● What the exercise asks: Once the line with "Calm s₀ (s.readSources n l).1 := by" is found in the data, output it and each following line exactly, up to and including the line with "with_reducible apply State.meetData_calm", and nothing before or after.

Provided material START

theorem State.placeMeet_calm {s₀ s : State} (k : Calm s₀ s) (ms : List Member) (srcs : List (List Byte)) : Calm s₀ (State.placeMeet s ms srcs) := by
  unfold State.placeMeet
  repeat' first
    | with_reducible assumption
    | with_reducible apply State.memberWrite_calm
    | with_reducible refine Calm.foldl _ (fun _ _ _ => ?_) _ ?_
    | with_reducible refine Calm.foldlFst _ (fun _ _ _ => ?_) _ ?_
    | (intro h; simp at h; done)
    | exact id
    | intro _
    | split
    | dsimp only
    | refine Calm.snd (by assumption) ?_
    | refine Calm.fst (by assumption) ?_
    | with_reducible rfl
    | simp
    | omega

theorem State.readSources_calm {s₀ s : State} (k : Calm s₀ s) (n : Nat) (l : List (Member × Nat)) :
    Calm s₀ (s.readSources n l).1 := by
  induction l generalizing s with
  | nil => exact k
  | cons a t ih =>
    obtain ⟨m, rank⟩ := a
    unfold State.readSources
    split
    · rename_i e; exact Calm.fst e (State.eccShare_calm k ..)
    · rename_i e; exact ih (Calm.fst e (State.eccShare_calm k ..))

theorem State.meetData_calm {s₀ s : State} (k : Calm s₀ s) (g : Group) (ms : List Member) : Calm s₀ (State.meetData s g ms) := by
  unfold State.meetData
  repeat' first
    | with_reducible assumption
    | with_reducible apply State.contextFault_calm
    | with_reducible apply State.modQueue_calm
    | with_reducible apply State.spoilRing_calm
    | with_reducible apply State.reduceMeet_calm
    | with_reducible apply State.placeMeet_calm
    | with_reducible apply State.readSources_calm
    | with_reducible refine Calm.foldl _ (fun _ _ _ => ?_) _ ?_
    | with_reducible refine Calm.foldlFst _ (fun _ _ _ => ?_) _ ?_
    | (intro h; simp at h; done)
    | exact id
    | intro _
    | split
    | dsimp only
    | refine Calm.snd (by assumption) ?_
    | refine Calm.fst (by assumption) ?_
    | with_reducible rfl
    | simp
    | omega

theorem State.order_calm {s₀ s : State} (k : Calm s₀ s) (ms : List Member) : Calm s₀ (State.order s ms) := by
  unfold State.order
  repeat' first
    | with_reducible assumption
    | with_reducible apply calm_modSlab
    | with_reducible refine Calm.foldl _ (fun _ _ _ => ?_) _ ?_
    | with_reducible refine Calm.foldlFst _ (fun _ _ _ => ?_) _ ?_
    | (intro h; simp at h; done)
    | exact id
    | intro _
    | split
    | dsimp only
    | with_reducible rfl
    | simp
    | omega

theorem collectiveMeet_calm {s₀ s : State} (k : Calm s₀ s) (part : Nat) (ctx : Nat) (lidx : Nat) : Calm s₀ (collectiveMeet part ctx lidx s) := by
  unfold collectiveMeet
  repeat' first
    | with_reducible assumption
    | with_reducible apply State.contextFault_calm
    | with_reducible apply State.modQueue_calm
    | with_reducible apply State.meetData_calm
    | with_reducible apply State.order_calm
    | with_reducible refine Calm.foldl _ (fun _ _ _ => ?_) _ ?_
    | with_reducible refine Calm.foldlFst _ (fun _ _ _ => ?_) _ ?_
    | (intro h; simp at h; done)
    | exact id
    | intro _
    | split
    | dsimp only
    | refine Calm.snd (by assumption) ?_
    | refine Calm.fst (by assumption) ?_
    | with_reducible rfl
    | simp
    | omega

theorem State.emitUnits_calm {s₀ s : State} (k : Calm s₀ s) (slab q : Nat) (o : OpE) (n : Nat) :
    Calm s₀ (s.emitUnits slab q o n) := by
  induction n generalizing s with
  | zero => exact k
  | succ n ih =>
    unfold State.emitUnits
    split
    · exact k
    · split
      · exact ih (State.emitToken_calm (State.modQueue_calm k ..) ..)
      · exact k

theorem gatherUnitArrive_calm {s₀ s : State} (k : Calm s₀ s) (slab : Nat) (queue : Nat) (unit : Nat) : Calm s₀ (gatherUnitArrive slab queue unit s) := by
  unfold gatherUnitArrive
  repeat' first
    | with_reducible assumption
    | with_reducible apply State.contextFault_calm
    | with_reducible apply State.eccShare_calm
    | with_reducible apply State.opWrite_calm
    | with_reducible apply State.modQueue_calm
    | with_reducible apply State.emitUnits_calm
    | (intro h; simp at h; done)
    | exact id
    | intro _
    | split
    | dsimp only
    | refine Calm.snd (by assumption) ?_
    | refine Calm.fst (by assumption) ?_
    | with_reducible rfl
    | simp
    | omega

theorem collWatchdogExpire_calm {s₀ s : State} (k : Calm s₀ s) (slab : Nat) (queue : Nat) : Calm s₀ (collWatchdogExpire slab queue s) := by
  unfold collWatchdogExpire
  repeat' first
    | with_reducible assumption
    | with_reducible apply State.contextFault_calm
    | (intro h; simp at h; done)
    | exact id
    | intro _
    | split
    | dsimp only
    | refine Calm.snd (by assumption) ?_
    | refine Calm.fst (by assumption) ?_
    | with_reducible rfl
    | simp
    | omega

theorem State.collEnd_calm {s₀ s : State} (k : Calm s₀ s) (slab : Nat) (o : OpE) : Calm s₀ (State.collEnd s slab o) := by
  unfold State.collEnd
  repeat' first
    | with_reducible assumption
    | with_reducible apply State.emitToken_calm
    | with_reducible apply State.retire_calm
    | with_reducible apply State.land_calm
    | with_reducible apply State.modQueue_calm
    | with_reducible apply State.startHead_calm
    | with_reducible apply State.spoilRing_calm
    | (intro h; simp at h; done)
    | exact id
    | intro _
    | split
    | dsimp only
    | refine Calm.snd (by assumption) ?_
    | refine Calm.fst (by assumption) ?_
    | with_reducible rfl
    | simp
    | omega

theorem State.arriveEnded_calm {s₀ s : State} (k : Calm s₀ s) (slab : Nat) (o : OpE) : Calm s₀ (State.arriveEnded s slab o) := by
  unfold State.arriveEnded
  repeat' first
    | with_reducible assumption
    | with_reducible apply State.modQueue_calm
    | (intro h; simp at h; done)
    | exact id
    | intro _
    | split
    | dsimp only
    | refine Calm.snd (by assumption) ?_
    | refine Calm.fst (by assumption) ?_
    | with_reducible rfl
    | simp
    | omega

theorem opEnd_calm {s₀ s : State} (k : Calm s₀ s) (slab : Nat) (unit : Nat) (idx : Nat) : Calm s₀ (opEnd slab unit idx s) := by
  unfold opEnd
  repeat' first
    | with_reducible assumption
    | with_reducible apply State.emitToken_calm
    | with_reducible apply State.retire_calm
    | with_reducible apply State.collEnd_calm
    | with_reducible apply State.arriveEnded_calm
    | (intro h; simp at h; done)
    | exact id
    | intro _
    | split
    | dsimp only
    | refine Calm.snd (by assumption) ?_
    | refine Calm.fst (by assumption) ?_
    | with_reducible rfl
    | simp
    | omega

end Sys2Proof.Machine
end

Provided material END

● Output for this task:
    Calm s₀ (s.readSources n l).1 := by
  induction l generalizing s with
  | nil => exact k
  | cons a t ih =>
    obtain ⟨m, rank⟩ := a
    unfold State.readSources
    split
    · rename_i e; exact Calm.fst e (State.eccShare_calm k ..)
    · rename_i e; exact ih (Calm.fst e (State.eccShare_calm k ..))

theorem State.meetData_calm {s₀ s : State} (k : Calm s₀ s) (g : Group) (ms : List Member) : Calm s₀ (State.meetData s g ms) := by
  unfold State.meetData
  repeat' first
    | with_reducible assumption
    | with_reducible apply State.contextFault_calm
    | with_reducible apply State.modQueue_calm
    | with_reducible apply State.spoilRing_calm
    | with_reducible apply State.reduceMeet_calm
    | with_reducible apply State.placeMeet_calm
    | with_reducible apply State.readSources_calm
    | with_reducible refine Calm.foldl _ (fun _ _ _ => ?_) _ ?_
    | with_reducible refine Calm.foldlFst _ (fun _ _ _ => ?_) _ ?_
    | (intro h; simp at h; done)
    | exact id
    | intro _
    | split
    | dsimp only
    | refine Calm.snd (by assumption) ?_
    | refine Calm.fst (by assumption) ?_
    | with_reducible rfl
    | simp
    | omega

theorem State.order_calm {s₀ s : State} (k : Calm s₀ s) (ms : List Member) : Calm s₀ (State.order s ms) := by
  unfold State.order
  repeat' first
    | with_reducible assumption
    | with_reducible apply calm_modSlab
    | with_reducible refine Calm.foldl _ (fun _ _ _ => ?_) _ ?_
    | with_reducible refine Calm.foldlFst _ (fun _ _ _ => ?_) _ ?_
    | (intro h; simp at h; done)
    | exact id
    | intro _
    | split
    | dsimp only
    | with_reducible rfl
    | simp
    | omega

theorem collectiveMeet_calm {s₀ s : State} (k : Calm s₀ s) (part : Nat) (ctx : Nat) (lidx : Nat) : Calm s₀ (collectiveMeet part ctx lidx s) := by
  unfold collectiveMeet
  repeat' first
    | with_reducible assumption
    | with_reducible apply State.contextFault_calm
    | with_reducible apply State.modQueue_calm
    | with_reducible apply State.meetData_calm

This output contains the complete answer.